EXERCISE INSTRUCTIONS
Write back each entry precisely as it is given.

INFORMATION SHOWN
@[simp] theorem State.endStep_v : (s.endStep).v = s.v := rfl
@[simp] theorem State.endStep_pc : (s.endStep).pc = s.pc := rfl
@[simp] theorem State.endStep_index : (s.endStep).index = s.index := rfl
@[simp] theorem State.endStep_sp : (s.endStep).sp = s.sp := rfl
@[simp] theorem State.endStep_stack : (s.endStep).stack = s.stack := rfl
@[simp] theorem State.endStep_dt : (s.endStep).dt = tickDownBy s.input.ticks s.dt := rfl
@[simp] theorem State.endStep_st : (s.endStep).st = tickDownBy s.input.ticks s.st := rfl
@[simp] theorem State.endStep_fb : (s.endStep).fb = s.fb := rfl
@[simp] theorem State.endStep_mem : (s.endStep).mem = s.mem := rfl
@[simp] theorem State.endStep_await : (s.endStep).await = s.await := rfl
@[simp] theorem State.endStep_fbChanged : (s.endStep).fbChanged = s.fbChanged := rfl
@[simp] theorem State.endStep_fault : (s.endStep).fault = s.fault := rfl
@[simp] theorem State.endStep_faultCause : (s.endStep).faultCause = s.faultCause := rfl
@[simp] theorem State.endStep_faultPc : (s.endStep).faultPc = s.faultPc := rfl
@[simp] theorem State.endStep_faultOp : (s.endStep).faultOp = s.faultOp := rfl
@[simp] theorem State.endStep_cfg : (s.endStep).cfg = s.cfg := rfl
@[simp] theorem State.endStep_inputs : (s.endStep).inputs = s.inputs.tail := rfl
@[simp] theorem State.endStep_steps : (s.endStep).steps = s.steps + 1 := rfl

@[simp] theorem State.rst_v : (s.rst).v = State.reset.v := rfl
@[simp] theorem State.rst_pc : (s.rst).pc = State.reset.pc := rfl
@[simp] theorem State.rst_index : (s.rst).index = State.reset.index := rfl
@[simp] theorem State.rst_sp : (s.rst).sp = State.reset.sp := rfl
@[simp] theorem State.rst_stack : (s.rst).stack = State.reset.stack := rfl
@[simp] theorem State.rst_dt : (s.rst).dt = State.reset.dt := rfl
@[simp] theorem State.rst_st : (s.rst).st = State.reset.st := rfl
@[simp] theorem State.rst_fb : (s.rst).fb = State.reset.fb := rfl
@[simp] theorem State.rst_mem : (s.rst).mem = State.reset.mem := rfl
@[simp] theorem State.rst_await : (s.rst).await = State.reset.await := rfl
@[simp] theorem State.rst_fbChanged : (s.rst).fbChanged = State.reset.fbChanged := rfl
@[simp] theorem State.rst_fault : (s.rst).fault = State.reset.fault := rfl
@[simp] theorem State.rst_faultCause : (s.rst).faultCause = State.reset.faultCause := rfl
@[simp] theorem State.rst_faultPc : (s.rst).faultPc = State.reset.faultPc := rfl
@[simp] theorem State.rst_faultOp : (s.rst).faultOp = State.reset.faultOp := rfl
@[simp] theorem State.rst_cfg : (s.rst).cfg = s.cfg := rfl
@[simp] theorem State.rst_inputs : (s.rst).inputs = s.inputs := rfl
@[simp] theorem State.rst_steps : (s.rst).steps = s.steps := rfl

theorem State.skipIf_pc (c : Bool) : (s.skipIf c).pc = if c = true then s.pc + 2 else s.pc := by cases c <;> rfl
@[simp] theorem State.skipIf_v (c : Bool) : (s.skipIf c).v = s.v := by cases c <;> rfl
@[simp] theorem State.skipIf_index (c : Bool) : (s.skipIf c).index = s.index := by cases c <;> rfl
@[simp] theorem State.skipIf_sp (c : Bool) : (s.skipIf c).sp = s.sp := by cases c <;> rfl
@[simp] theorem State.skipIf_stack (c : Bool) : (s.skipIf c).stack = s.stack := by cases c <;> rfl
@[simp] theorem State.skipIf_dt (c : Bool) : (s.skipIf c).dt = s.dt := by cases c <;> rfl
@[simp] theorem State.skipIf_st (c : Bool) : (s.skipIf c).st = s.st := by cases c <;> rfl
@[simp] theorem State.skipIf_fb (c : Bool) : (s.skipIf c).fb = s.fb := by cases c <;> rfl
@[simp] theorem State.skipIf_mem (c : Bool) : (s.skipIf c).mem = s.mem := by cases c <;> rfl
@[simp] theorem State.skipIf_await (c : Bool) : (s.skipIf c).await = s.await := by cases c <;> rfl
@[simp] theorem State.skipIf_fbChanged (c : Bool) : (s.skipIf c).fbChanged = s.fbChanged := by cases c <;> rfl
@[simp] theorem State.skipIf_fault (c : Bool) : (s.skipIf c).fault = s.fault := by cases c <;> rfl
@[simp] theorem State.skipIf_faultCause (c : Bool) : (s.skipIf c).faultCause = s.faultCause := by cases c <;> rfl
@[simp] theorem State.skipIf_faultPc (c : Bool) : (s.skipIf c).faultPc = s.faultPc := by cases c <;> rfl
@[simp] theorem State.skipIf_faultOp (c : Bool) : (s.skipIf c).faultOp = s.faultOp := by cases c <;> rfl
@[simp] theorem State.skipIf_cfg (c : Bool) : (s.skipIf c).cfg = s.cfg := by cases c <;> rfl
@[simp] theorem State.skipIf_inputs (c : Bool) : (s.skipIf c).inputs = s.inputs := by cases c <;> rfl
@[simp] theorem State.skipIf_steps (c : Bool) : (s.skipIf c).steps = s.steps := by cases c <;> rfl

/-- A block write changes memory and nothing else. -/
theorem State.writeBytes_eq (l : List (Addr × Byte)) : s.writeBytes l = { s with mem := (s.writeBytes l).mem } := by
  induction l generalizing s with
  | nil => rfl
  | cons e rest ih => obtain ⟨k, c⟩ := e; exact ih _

ANSWER TO THE PROBLEM
@[simp] theorem State.endStep_v : (s.endStep).v = s.v := rfl
@[simp] theorem State.endStep_pc : (s.endStep).pc = s.pc := rfl
@[simp] theorem State.endStep_index : (s.endStep).index = s.index := rfl
@[simp] theorem State.endStep_sp : (s.endStep).sp = s.sp := rfl
@[simp] theorem State.endStep_stack : (s.endStep).stack = s.stack := rfl
@[simp] theorem State.endStep_dt : (s.endStep).dt = tickDownBy s.input.ticks s.dt := rfl
@[simp] theorem State.endStep_st : (s.endStep).st = tickDownBy s.input.ticks s.st := rfl
@[simp] theorem State.endStep_fb : (s.endStep).fb = s.fb := rfl
@[simp] theorem State.endStep_mem : (s.endStep).mem = s.mem := rfl
@[simp] theorem State.endStep_await : (s.endStep).await = s.await := rfl
@[simp] theorem State.endStep_fbChanged : (s.endStep).fbChanged = s.fbChanged := rfl
@[simp] theorem State.endStep_fault : (s.endStep).fault = s.fault := rfl
@[simp] theorem State.endStep_faultCause : (s.endStep).faultCause = s.faultCause := rfl
@[simp] theorem State.endStep_faultPc : (s.endStep).faultPc = s.faultPc := rfl
@[simp] theorem State.endStep_faultOp : (s.endStep).faultOp = s.faultOp := rfl
@[simp] theorem State.endStep_cfg : (s.endStep).cfg = s.cfg := rfl
@[simp] theorem State.endStep_inputs : (s.endStep).inputs = s.inputs.tail := rfl
@[simp] theorem State.endStep_steps : (s.endStep).steps = s.steps + 1 := rfl

@[simp] theorem State.rst_v : (s.rst).v = State.reset.v := rfl
@[simp] theorem State.rst_pc : (s.rst).pc = State.reset.pc := rfl
@[simp] theorem State.rst_index : (s.rst).index = State.reset.index := rfl
@[simp] theorem State.rst_sp : (s.rst).sp = State.reset.sp := rfl
@[simp] theorem State.rst_stack : (s.rst).stack = State.reset.stack := rfl
@[simp] theorem State.rst_dt : (s.rst).dt = State.reset.dt := rfl
@[simp] theorem State.rst_st : (s.rst).st = State.reset.st := rfl
@[simp] theorem State.rst_fb : (s.rst).fb = State.reset.fb := rfl
@[simp] theorem State.rst_mem : (s.rst).mem = State.reset.mem := rfl
@[simp] theorem State.rst_await : (s.rst).await = State.reset.await := rfl
@[simp] theorem State.rst_fbChanged : (s.rst).fbChanged = State.reset.fbChanged := rfl
@[simp] theorem State.rst_fault : (s.rst).fault = State.reset.fault := rfl
@[simp] theorem State.rst_faultCause : (s.rst).faultCause = State.reset.faultCause := rfl
@[simp] theorem State.rst_faultPc : (s.rst).faultPc = State.reset.faultPc := rfl
@[simp] theorem State.rst_faultOp : (s.rst).faultOp = State.reset.faultOp := rfl
@[simp] theorem State.rst_cfg : (s.rst).cfg = s.cfg := rfl
@[simp] theorem State.rst_inputs : (s.rst).inputs = s.inputs := rfl
@[simp] theorem State.rst_steps : (s.rst).steps = s.steps := rfl

theorem State.skipIf_pc (c : Bool) : (s.skipIf c).pc = if c = true then s.pc + 2 else s.pc := by cases c <;> rfl
@[simp] theorem State.skipIf_v (c : Bool) : (s.skipIf c).v = s.v := by cases c <;> rfl
@[simp] theorem State.skipIf_index (c : Bool) : (s.skipIf c).index = s.index := by cases c <;> rfl
@[simp] theorem State.skipIf_sp (c : Bool) : (s.skipIf c).sp = s.sp := by cases c <;> rfl
@[simp] theorem State.skipIf_stack (c : Bool) : (s.skipIf c).stack = s.stack := by cases c <;> rfl
@[simp] theorem State.skipIf_dt (c : Bool) : (s.skipIf c).dt = s.dt := by cases c <;> rfl
@[simp] theorem State.skipIf_st (c : Bool) : (s.skipIf c).st = s.st := by cases c <;> rfl
@[simp] theorem State.skipIf_fb (c : Bool) : (s.skipIf c).fb = s.fb := by cases c <;> rfl
@[simp] theorem State.skipIf_mem (c : Bool) : (s.skipIf c).mem = s.mem := by cases c <;> rfl
@[simp] theorem State.skipIf_await (c : Bool) : (s.skipIf c).await = s.await := by cases c <;> rfl
@[simp] theorem State.skipIf_fbChanged (c : Bool) : (s.skipIf c).fbChanged = s.fbChanged := by cases c <;> rfl
@[simp] theorem State.skipIf_fault (c : Bool) : (s.skipIf c).fault = s.fault := by cases c <;> rfl
@[simp] theorem State.skipIf_faultCause (c : Bool) : (s.skipIf c).faultCause = s.faultCause := by cases c <;> rfl
@[simp] theorem State.skipIf_faultPc (c : Bool) : (s.skipIf c).faultPc = s.faultPc := by cases c <;> rfl
@[simp] theorem State.skipIf_faultOp (c : Bool) : (s.skipIf c).faultOp = s.faultOp := by cases c <;> rfl
@[simp] theorem State.skipIf_cfg (c : Bool) : (s.skipIf c).cfg = s.cfg := by cases c <;> rfl
@[simp] theorem State.skipIf_inputs (c : Bool) : (s.skipIf c).inputs = s.inputs := by cases c <;> rfl
@[simp] theorem State.skipIf_steps (c : Bool) : (s.skipIf c).steps = s.steps := by cases c <;> rfl

/-- A block write changes memory and nothing else. -/
theorem State.writeBytes_eq (l : List (Addr × Byte)) : s.writeBytes l = { s with mem := (s.writeBytes l).mem } := by
  induction l generalizing s with
  | nil => rfl
  | cons e rest ih => obtain ⟨k, c⟩ := e; exact ih _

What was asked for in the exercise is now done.